▶ [WORK ITEM] Nothing below is to be printed except the lines between the line holding "namespace Sys2Proof.Machine" and the line holding "an index. -/", inclusive, each exactly as it appears.

▶ [INFORMATION SUPPLIED]

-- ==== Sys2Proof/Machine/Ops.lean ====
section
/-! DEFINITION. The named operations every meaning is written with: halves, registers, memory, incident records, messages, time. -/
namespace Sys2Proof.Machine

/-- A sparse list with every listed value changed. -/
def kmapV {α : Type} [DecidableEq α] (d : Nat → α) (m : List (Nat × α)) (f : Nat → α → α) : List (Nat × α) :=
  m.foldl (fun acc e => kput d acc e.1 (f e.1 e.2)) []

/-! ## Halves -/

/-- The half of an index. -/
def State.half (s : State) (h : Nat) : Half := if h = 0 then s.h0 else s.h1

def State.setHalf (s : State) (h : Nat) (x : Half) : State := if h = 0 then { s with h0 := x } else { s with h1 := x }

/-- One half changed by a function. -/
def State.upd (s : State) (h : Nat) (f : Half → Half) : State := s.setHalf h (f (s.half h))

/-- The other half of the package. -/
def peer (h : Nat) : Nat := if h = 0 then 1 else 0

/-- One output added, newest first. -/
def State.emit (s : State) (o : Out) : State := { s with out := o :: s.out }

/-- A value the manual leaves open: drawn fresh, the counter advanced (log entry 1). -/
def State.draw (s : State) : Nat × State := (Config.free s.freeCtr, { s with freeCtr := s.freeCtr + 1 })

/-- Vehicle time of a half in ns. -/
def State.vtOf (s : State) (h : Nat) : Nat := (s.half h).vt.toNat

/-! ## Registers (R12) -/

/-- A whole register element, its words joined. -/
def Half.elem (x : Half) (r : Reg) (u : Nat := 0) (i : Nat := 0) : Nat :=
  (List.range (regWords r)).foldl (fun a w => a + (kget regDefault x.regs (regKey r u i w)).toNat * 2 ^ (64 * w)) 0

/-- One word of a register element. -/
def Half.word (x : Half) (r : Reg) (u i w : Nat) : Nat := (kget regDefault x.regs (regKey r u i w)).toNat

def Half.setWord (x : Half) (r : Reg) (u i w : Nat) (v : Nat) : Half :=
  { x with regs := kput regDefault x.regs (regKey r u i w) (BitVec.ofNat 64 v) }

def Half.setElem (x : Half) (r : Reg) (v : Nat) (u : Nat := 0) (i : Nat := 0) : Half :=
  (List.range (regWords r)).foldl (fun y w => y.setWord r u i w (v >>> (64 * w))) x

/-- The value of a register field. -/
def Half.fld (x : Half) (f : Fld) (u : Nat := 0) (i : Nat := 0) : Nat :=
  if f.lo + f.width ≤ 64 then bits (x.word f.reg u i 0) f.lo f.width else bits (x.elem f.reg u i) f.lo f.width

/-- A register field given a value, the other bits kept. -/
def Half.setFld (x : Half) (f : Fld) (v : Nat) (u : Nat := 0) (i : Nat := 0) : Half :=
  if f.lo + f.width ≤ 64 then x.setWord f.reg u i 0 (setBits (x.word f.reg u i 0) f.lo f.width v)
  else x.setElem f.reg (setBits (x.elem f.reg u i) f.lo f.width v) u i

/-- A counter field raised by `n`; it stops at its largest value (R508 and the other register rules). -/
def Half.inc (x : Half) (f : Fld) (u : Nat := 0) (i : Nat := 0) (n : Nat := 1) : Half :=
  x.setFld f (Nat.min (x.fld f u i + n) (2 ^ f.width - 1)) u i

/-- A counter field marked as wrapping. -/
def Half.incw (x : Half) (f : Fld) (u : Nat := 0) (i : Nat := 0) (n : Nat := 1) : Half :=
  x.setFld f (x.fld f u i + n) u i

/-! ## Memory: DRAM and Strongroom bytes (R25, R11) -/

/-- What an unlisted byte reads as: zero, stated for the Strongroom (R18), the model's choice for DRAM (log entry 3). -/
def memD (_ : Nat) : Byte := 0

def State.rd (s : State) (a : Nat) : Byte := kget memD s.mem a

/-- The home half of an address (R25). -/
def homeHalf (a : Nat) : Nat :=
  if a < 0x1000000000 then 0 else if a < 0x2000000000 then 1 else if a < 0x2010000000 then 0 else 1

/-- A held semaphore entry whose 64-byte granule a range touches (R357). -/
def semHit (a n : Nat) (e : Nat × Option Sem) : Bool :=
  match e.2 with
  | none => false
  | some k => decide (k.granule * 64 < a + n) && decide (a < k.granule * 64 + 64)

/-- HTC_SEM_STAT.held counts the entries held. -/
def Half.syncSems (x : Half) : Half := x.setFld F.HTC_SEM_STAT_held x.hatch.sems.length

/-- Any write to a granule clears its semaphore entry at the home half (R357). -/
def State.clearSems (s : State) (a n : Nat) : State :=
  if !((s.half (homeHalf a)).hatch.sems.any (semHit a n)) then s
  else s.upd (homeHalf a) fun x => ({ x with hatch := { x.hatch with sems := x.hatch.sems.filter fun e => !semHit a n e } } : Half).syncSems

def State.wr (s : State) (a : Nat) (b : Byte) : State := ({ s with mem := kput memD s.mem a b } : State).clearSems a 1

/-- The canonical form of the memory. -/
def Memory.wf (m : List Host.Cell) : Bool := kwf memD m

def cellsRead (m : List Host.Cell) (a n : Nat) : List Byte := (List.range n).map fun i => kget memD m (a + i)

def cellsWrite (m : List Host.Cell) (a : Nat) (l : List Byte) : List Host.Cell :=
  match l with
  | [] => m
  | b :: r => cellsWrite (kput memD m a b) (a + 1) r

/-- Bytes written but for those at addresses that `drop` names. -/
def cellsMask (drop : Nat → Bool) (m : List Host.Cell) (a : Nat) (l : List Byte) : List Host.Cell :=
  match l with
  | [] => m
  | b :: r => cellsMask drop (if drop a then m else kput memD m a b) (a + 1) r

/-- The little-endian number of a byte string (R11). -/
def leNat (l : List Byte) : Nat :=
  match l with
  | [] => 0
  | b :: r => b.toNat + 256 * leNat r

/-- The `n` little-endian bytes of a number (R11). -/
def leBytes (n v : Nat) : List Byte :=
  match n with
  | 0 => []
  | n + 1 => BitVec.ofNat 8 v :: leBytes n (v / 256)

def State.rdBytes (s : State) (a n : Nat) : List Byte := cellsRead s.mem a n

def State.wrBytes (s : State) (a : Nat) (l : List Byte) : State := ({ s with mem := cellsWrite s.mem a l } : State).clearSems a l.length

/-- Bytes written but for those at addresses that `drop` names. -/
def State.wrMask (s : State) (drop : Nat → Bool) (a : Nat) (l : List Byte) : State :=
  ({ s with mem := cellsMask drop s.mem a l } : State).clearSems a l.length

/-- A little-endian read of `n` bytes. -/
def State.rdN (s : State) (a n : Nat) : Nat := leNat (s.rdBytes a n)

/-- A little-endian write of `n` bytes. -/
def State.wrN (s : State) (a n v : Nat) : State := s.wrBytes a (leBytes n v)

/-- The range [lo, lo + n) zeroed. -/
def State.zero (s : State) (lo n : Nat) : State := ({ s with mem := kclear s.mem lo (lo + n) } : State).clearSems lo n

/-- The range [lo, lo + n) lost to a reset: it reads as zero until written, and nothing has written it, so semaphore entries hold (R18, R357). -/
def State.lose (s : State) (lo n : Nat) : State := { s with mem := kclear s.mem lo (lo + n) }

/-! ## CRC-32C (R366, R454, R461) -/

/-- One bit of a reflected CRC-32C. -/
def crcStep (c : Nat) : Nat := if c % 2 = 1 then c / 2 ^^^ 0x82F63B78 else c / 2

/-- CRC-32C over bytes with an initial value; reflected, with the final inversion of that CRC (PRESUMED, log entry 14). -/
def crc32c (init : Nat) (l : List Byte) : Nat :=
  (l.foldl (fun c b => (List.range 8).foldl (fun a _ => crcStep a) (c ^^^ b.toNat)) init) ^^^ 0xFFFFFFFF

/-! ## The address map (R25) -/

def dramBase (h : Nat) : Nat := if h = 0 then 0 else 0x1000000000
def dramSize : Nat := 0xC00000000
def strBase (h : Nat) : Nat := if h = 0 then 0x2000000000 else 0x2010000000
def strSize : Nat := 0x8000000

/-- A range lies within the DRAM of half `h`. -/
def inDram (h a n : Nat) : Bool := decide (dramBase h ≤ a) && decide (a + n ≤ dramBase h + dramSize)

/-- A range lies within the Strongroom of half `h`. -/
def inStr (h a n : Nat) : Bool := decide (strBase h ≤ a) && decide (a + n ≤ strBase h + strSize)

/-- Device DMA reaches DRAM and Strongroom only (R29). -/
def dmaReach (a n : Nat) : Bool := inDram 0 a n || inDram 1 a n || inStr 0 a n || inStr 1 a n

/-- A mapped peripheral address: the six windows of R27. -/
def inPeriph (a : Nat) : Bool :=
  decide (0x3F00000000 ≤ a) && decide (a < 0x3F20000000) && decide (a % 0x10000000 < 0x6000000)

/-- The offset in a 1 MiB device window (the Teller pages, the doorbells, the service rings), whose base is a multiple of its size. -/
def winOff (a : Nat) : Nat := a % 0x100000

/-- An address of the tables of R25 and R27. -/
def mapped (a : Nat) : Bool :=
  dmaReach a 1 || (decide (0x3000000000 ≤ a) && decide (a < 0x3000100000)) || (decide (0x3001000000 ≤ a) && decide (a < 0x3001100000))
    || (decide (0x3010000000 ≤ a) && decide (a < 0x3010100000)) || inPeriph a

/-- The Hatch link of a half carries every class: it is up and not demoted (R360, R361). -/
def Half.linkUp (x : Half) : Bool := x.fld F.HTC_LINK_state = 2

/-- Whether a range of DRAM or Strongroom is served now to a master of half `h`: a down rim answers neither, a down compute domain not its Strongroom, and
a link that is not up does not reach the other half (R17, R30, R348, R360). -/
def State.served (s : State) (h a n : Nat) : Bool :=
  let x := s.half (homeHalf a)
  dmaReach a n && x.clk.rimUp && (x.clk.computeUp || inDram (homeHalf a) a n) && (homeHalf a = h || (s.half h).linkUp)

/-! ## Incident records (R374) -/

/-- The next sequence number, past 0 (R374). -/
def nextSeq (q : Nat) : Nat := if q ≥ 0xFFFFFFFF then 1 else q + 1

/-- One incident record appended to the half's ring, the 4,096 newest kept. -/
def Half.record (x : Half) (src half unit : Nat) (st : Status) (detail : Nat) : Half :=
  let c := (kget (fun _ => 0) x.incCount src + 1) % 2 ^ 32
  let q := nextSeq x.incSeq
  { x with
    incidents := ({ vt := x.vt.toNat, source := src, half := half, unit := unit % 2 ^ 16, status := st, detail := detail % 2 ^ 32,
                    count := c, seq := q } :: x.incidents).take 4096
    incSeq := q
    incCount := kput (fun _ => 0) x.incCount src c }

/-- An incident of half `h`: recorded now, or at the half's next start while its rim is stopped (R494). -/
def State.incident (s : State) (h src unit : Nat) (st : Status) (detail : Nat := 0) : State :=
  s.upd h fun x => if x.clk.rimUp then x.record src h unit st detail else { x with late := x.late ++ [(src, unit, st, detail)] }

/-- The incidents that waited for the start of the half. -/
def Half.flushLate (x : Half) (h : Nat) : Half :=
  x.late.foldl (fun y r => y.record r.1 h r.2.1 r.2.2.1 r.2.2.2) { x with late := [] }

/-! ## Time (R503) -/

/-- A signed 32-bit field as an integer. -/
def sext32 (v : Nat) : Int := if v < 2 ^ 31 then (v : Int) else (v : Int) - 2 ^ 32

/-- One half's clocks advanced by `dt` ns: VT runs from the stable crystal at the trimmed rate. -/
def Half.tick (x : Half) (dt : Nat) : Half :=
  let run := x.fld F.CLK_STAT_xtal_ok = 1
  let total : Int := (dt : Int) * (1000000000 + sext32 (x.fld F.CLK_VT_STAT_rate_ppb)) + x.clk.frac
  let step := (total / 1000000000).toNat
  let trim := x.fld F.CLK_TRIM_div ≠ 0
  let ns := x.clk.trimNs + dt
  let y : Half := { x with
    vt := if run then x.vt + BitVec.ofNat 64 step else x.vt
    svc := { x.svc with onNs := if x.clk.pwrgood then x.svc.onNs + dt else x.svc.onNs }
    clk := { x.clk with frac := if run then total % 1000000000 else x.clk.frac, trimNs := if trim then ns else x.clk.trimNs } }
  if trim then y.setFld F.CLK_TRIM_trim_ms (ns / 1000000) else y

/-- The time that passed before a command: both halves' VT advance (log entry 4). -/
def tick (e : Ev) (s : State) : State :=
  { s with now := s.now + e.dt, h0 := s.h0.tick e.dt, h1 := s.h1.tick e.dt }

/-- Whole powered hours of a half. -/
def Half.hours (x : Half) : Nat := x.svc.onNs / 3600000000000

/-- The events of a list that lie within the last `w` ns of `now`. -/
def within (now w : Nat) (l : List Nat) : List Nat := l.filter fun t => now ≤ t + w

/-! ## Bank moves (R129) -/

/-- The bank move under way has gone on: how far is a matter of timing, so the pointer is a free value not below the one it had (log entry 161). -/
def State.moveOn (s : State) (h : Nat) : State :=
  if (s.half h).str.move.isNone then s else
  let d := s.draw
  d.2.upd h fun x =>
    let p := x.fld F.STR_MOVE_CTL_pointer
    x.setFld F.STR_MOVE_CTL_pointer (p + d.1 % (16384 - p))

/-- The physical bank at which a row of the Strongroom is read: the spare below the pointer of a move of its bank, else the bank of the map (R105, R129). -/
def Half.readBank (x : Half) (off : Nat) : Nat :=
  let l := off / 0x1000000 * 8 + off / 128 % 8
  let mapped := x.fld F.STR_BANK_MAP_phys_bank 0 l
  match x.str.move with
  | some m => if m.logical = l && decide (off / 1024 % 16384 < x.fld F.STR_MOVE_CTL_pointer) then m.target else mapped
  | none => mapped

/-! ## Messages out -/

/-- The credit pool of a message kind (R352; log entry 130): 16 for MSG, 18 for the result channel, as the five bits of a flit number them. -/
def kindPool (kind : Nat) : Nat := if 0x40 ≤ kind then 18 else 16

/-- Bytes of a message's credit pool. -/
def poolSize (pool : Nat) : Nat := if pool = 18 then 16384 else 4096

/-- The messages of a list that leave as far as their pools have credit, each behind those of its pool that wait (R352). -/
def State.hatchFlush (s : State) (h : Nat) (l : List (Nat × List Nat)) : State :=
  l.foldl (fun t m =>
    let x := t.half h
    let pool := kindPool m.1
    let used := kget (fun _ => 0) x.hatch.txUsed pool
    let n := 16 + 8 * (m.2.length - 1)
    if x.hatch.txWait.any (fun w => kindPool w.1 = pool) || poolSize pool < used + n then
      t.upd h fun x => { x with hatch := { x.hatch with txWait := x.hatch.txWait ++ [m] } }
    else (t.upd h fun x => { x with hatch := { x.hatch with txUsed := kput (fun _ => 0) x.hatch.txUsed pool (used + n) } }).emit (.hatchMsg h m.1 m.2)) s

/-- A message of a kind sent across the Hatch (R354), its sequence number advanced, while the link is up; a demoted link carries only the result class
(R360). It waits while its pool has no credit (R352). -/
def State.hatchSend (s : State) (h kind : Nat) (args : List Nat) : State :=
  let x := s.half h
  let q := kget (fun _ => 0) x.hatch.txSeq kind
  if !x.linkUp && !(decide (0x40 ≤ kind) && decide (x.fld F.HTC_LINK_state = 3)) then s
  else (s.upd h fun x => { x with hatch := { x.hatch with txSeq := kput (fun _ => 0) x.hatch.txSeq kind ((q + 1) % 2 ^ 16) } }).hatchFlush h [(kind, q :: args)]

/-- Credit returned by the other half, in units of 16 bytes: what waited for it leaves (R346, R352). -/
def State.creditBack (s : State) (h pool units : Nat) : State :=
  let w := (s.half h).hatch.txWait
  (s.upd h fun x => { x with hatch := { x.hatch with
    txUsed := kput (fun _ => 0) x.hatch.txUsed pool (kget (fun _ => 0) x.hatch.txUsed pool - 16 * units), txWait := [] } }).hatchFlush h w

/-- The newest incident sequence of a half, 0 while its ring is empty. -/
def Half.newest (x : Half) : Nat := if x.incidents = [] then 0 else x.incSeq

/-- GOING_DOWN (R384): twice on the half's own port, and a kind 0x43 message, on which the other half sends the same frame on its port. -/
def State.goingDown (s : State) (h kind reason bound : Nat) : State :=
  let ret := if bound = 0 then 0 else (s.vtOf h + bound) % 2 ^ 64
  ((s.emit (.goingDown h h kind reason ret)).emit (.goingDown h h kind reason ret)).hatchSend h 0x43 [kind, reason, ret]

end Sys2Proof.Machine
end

▶ [ANSWER BOX]
namespace Sys2Proof.Machine

/-- A sparse list with every listed value changed. -/
def kmapV {α : Type} [DecidableEq α] (d : Nat → α) (m : List (Nat × α)) (f : Nat → α → α) : List (Nat × α) :=
  m.foldl (fun acc e => kput d acc e.1 (f e.1 e.2)) []

/-! ## Halves -/

/-- The half of an index. -/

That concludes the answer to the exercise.